Exercise objective =>
Pull out of the data below the stretch of lines bounded by the one containing "4 w, acc.2.2)" and the one containing "def gatherAddr (base", both bounds included, unchanged.

Task data =>
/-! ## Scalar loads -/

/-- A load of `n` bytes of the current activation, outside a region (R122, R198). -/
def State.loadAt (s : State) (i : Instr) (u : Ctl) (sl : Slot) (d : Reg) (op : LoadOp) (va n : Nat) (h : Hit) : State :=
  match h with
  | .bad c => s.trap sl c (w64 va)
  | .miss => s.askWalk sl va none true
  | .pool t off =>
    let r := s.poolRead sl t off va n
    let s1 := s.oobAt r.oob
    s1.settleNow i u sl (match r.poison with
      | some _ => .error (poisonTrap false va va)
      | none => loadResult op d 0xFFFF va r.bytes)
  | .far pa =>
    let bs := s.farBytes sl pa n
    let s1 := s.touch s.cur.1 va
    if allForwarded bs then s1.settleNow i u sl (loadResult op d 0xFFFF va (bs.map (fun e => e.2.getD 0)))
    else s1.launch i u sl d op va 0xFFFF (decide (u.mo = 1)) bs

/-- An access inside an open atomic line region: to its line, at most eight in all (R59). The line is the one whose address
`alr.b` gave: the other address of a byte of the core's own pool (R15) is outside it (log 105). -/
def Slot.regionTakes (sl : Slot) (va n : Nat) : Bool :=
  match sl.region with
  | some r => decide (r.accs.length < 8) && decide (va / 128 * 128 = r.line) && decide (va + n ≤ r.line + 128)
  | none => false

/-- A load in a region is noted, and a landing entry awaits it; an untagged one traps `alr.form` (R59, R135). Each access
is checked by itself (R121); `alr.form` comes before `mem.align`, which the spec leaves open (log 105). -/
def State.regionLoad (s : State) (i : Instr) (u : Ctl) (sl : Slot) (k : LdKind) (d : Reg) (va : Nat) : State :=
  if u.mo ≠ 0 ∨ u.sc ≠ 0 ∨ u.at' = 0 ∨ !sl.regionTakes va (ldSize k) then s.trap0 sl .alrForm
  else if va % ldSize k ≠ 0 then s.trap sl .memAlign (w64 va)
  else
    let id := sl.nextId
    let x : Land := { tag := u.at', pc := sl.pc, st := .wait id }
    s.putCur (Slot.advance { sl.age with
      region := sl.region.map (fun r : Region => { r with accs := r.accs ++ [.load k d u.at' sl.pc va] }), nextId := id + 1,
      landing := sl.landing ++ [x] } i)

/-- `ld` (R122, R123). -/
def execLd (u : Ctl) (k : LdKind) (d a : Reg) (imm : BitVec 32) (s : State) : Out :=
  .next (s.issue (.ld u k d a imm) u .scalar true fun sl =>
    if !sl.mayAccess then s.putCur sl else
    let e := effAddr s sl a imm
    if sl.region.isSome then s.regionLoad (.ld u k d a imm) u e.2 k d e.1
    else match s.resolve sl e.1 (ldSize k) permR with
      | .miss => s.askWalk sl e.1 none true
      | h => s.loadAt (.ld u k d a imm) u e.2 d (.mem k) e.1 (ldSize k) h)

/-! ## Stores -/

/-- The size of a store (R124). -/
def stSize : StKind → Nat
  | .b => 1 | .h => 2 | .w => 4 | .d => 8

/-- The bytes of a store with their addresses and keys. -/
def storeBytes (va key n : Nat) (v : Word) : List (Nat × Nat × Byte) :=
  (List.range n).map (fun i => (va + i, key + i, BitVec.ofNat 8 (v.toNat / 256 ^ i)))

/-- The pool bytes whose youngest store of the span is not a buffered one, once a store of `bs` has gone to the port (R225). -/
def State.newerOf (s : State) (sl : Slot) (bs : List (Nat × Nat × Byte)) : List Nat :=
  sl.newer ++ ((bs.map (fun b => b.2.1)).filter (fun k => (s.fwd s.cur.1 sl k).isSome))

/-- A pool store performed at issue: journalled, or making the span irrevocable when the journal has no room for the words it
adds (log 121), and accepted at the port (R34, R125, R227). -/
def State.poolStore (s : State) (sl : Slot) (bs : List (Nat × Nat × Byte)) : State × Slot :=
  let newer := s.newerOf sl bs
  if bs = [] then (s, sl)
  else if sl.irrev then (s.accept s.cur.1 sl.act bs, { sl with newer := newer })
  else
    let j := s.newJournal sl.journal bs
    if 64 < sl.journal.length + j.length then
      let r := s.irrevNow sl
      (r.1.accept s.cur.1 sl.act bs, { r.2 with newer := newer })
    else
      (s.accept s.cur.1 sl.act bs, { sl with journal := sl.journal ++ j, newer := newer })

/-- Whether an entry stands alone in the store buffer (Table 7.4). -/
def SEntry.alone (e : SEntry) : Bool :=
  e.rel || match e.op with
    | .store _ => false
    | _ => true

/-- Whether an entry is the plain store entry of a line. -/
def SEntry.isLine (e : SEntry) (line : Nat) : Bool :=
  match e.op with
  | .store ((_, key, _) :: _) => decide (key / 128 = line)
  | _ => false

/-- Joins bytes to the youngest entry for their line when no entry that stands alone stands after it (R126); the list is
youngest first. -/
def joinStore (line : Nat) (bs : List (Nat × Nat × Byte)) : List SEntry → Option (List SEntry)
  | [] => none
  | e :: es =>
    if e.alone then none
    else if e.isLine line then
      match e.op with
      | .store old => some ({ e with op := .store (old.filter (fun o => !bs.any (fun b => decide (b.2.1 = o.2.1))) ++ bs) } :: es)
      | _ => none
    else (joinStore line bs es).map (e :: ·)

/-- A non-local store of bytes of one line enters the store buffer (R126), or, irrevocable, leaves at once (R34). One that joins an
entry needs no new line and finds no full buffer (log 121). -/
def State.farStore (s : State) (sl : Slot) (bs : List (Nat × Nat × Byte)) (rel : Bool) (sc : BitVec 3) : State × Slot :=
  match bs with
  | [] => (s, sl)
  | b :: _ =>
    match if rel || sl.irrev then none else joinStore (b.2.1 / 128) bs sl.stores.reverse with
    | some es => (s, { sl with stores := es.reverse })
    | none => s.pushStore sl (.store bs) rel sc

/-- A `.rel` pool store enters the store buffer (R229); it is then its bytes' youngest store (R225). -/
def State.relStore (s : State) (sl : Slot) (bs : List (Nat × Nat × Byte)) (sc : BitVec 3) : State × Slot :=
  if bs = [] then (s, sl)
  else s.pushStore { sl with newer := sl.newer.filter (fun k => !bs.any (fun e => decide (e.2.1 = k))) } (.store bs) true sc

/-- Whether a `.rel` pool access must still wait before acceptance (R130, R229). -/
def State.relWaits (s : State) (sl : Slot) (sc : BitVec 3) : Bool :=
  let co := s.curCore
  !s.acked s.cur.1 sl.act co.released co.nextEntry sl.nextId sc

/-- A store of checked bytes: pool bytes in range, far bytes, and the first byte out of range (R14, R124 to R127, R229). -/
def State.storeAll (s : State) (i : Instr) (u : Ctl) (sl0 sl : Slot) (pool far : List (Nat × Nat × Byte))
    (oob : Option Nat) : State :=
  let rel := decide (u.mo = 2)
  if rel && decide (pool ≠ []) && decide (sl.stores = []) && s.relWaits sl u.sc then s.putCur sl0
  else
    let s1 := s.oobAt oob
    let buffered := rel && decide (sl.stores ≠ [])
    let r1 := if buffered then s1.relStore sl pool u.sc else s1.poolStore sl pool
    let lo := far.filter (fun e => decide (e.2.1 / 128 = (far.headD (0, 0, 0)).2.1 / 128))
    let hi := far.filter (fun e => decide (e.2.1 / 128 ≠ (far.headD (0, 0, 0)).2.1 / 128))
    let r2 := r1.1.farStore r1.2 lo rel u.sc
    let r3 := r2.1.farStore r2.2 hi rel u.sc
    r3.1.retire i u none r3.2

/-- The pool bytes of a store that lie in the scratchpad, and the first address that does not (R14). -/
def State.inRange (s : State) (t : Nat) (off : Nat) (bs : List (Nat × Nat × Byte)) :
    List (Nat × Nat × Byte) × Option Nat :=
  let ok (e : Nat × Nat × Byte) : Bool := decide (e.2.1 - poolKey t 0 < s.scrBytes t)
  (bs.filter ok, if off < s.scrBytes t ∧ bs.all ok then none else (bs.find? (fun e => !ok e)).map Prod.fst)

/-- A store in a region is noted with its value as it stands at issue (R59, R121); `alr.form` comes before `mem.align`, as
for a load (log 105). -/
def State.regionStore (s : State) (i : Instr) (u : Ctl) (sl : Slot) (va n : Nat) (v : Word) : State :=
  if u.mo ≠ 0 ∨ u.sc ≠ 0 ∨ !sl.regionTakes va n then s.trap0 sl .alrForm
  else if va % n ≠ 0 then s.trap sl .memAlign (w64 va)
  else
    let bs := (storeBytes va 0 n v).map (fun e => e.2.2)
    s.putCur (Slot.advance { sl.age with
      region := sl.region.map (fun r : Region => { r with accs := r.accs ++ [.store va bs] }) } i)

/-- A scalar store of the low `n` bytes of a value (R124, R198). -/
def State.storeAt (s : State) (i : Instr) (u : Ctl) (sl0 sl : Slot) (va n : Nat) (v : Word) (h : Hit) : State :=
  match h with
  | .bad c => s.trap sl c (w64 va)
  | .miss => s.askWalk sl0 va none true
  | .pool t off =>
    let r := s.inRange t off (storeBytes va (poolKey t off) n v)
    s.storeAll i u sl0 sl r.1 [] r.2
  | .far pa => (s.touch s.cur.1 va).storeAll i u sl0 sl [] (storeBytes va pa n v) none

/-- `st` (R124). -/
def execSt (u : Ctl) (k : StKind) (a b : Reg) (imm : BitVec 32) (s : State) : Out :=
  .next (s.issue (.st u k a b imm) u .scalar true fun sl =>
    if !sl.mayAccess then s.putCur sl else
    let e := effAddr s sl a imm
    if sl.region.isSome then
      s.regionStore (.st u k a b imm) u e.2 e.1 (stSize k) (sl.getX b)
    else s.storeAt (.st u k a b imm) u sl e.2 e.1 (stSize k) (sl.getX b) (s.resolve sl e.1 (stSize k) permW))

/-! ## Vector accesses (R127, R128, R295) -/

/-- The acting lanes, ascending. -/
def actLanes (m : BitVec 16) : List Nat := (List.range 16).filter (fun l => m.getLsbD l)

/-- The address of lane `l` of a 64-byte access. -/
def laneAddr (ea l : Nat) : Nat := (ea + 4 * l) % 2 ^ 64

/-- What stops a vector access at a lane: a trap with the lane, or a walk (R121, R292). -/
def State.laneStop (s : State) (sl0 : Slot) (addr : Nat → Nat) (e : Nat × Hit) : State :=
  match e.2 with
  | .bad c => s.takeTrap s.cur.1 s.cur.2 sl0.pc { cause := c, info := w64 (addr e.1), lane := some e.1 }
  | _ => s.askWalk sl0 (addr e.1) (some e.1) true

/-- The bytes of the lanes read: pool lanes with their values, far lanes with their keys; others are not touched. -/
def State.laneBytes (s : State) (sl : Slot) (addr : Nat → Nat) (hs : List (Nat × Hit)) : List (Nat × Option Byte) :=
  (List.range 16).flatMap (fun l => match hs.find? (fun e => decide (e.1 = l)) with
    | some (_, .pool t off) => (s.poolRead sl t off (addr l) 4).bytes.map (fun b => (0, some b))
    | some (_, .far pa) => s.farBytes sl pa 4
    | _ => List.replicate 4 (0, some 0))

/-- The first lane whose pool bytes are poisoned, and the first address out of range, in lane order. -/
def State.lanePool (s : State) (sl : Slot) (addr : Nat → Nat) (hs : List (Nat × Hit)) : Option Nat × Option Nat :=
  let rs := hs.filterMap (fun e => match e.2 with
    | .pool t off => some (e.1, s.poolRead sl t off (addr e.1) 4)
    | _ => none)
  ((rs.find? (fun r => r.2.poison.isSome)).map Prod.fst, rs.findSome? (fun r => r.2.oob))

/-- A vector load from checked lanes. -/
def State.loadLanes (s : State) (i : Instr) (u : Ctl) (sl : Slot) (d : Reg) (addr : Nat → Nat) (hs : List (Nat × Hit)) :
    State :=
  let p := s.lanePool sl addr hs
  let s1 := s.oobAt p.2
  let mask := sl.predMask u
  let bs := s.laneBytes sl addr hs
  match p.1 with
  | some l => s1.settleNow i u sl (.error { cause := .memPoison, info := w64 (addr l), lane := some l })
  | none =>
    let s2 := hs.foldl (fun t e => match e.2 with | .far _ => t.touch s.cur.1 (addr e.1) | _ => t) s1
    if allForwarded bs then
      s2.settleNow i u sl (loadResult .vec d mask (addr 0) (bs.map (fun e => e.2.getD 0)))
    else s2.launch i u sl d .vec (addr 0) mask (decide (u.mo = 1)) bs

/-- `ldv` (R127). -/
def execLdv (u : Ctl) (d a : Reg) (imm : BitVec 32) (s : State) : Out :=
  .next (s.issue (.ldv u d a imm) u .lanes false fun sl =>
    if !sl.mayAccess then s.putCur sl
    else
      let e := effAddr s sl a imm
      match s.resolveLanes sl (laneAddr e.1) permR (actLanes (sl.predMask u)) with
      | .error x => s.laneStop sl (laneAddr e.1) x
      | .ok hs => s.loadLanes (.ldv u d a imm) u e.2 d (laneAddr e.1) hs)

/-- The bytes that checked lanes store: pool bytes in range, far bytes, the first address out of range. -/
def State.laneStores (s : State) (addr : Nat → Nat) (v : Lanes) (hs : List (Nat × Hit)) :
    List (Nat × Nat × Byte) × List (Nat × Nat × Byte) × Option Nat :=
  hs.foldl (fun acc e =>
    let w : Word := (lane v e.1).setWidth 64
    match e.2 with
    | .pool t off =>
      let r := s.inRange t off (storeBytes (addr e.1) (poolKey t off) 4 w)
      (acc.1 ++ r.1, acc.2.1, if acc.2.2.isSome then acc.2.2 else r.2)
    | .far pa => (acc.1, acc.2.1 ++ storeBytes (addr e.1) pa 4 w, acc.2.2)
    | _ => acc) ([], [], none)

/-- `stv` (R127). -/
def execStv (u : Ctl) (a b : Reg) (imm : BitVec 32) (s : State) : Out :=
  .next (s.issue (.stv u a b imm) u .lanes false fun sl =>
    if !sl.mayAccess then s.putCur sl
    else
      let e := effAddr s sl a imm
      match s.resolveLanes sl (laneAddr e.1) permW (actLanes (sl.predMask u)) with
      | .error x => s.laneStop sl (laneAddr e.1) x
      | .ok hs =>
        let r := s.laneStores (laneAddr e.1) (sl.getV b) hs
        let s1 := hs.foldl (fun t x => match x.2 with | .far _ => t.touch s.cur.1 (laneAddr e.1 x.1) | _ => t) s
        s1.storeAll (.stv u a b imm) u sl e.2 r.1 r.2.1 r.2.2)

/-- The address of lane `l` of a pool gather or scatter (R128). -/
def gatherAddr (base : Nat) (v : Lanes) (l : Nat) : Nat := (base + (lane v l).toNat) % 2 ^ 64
--
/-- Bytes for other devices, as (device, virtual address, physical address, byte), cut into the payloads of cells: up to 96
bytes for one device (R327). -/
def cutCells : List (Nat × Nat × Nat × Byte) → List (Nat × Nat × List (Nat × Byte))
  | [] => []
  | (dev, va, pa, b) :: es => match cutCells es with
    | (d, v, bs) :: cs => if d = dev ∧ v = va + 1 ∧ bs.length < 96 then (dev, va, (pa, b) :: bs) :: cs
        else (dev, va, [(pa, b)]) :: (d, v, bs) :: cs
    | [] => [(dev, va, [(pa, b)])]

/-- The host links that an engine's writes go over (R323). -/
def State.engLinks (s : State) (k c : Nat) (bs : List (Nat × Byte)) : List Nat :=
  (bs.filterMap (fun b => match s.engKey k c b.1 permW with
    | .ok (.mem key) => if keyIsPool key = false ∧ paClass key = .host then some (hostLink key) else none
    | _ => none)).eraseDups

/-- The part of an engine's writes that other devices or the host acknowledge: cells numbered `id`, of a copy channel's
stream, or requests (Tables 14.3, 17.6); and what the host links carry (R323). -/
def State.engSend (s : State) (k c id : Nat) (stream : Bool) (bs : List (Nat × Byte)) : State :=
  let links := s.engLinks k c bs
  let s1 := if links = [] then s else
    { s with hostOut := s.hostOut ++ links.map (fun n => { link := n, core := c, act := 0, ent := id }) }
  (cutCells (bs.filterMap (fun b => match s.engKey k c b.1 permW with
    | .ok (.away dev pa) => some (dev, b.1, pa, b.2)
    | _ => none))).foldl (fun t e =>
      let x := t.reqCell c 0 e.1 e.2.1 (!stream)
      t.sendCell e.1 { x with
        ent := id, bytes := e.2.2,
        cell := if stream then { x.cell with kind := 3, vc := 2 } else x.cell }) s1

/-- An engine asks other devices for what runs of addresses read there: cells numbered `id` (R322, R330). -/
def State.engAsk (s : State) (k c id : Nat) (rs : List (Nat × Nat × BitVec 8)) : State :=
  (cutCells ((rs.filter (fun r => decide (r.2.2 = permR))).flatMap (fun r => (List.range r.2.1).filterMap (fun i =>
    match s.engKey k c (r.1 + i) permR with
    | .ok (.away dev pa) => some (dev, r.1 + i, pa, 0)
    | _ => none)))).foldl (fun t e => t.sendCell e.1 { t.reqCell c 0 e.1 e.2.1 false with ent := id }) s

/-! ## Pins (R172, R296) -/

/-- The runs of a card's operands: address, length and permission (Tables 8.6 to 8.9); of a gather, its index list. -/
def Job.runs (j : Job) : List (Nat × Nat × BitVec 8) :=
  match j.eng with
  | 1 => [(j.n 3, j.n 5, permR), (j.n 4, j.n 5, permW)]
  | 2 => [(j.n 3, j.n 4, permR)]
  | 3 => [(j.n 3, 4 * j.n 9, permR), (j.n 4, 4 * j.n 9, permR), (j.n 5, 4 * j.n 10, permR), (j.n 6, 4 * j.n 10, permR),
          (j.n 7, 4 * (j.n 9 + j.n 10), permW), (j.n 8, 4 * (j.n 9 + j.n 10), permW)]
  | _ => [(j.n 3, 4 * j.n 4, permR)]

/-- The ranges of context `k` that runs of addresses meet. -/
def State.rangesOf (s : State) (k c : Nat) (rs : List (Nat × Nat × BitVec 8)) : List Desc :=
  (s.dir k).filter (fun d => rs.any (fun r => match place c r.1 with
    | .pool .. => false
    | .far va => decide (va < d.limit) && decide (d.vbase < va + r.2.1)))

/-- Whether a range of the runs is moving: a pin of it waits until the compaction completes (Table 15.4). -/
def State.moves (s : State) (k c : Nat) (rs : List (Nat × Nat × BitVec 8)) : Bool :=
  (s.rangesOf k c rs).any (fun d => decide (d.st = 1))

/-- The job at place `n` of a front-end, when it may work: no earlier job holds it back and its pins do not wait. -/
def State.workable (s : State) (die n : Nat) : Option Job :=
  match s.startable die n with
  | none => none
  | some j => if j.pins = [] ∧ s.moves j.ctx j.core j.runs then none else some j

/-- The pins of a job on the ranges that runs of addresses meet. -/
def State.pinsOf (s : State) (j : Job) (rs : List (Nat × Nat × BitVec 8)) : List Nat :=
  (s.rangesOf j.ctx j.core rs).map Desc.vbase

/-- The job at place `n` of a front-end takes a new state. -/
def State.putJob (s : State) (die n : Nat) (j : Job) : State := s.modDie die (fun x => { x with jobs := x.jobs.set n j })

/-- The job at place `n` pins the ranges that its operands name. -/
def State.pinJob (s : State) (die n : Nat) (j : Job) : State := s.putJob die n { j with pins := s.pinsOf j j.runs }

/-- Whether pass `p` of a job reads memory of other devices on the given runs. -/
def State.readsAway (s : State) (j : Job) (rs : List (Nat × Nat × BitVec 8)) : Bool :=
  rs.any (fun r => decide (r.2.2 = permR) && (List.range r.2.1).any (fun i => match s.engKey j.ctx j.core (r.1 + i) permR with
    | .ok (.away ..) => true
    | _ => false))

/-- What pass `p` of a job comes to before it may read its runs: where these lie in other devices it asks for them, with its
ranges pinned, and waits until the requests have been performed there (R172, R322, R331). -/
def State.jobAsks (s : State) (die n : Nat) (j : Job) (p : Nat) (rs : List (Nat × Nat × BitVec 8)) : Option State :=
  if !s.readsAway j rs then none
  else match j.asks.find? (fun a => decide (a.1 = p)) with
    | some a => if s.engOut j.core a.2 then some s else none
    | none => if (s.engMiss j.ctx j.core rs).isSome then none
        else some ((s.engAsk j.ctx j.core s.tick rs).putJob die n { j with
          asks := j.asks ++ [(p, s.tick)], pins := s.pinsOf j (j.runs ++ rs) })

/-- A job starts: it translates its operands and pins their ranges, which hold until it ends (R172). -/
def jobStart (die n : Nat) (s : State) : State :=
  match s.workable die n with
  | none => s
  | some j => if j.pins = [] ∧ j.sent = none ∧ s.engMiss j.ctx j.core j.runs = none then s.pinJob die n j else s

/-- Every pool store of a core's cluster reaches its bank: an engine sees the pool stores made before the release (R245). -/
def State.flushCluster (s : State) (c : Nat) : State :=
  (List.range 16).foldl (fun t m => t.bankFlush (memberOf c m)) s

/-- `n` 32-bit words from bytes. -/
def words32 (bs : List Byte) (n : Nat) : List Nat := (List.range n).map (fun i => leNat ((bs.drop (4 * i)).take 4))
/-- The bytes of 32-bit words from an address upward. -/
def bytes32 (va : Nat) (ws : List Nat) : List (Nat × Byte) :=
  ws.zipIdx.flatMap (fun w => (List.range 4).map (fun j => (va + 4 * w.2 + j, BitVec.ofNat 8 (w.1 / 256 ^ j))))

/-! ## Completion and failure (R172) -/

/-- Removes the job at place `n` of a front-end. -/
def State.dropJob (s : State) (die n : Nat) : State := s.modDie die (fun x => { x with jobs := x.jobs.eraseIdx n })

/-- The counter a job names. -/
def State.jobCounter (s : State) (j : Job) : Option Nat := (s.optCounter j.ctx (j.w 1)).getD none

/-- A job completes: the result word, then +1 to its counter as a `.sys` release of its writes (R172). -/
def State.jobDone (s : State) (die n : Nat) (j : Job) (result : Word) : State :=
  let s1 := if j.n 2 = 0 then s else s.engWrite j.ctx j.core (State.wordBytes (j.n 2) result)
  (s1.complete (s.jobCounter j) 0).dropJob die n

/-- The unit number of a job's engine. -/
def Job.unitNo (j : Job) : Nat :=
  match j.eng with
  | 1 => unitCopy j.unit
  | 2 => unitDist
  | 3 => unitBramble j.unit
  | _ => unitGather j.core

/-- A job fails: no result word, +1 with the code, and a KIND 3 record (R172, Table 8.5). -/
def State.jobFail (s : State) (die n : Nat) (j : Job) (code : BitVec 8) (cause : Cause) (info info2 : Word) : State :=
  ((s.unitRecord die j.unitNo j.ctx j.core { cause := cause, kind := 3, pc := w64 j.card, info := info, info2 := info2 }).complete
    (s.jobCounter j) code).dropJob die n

Response to this task =>
    | .far pa => (acc.1, acc.2.1 ++ storeBytes (addr e.1) pa 4 w, acc.2.2)
    | _ => acc) ([], [], none)

/-- `stv` (R127). -/
def execStv (u : Ctl) (a b : Reg) (imm : BitVec 32) (s : State) : Out :=
  .next (s.issue (.stv u a b imm) u .lanes false fun sl =>
    if !sl.mayAccess then s.putCur sl
    else
      let e := effAddr s sl a imm
      match s.resolveLanes sl (laneAddr e.1) permW (actLanes (sl.predMask u)) with
      | .error x => s.laneStop sl (laneAddr e.1) x
      | .ok hs =>
        let r := s.laneStores (laneAddr e.1) (sl.getV b) hs
        let s1 := hs.foldl (fun t x => match x.2 with | .far _ => t.touch s.cur.1 (laneAddr e.1 x.1) | _ => t) s
        s1.storeAll (.stv u a b imm) u sl e.2 r.1 r.2.1 r.2.2)

/-- The address of lane `l` of a pool gather or scatter (R128). -/
def gatherAddr (base : Nat) (v : Lanes) (l : Nat) : Nat := (base + (lane v l).toNat) % 2 ^ 64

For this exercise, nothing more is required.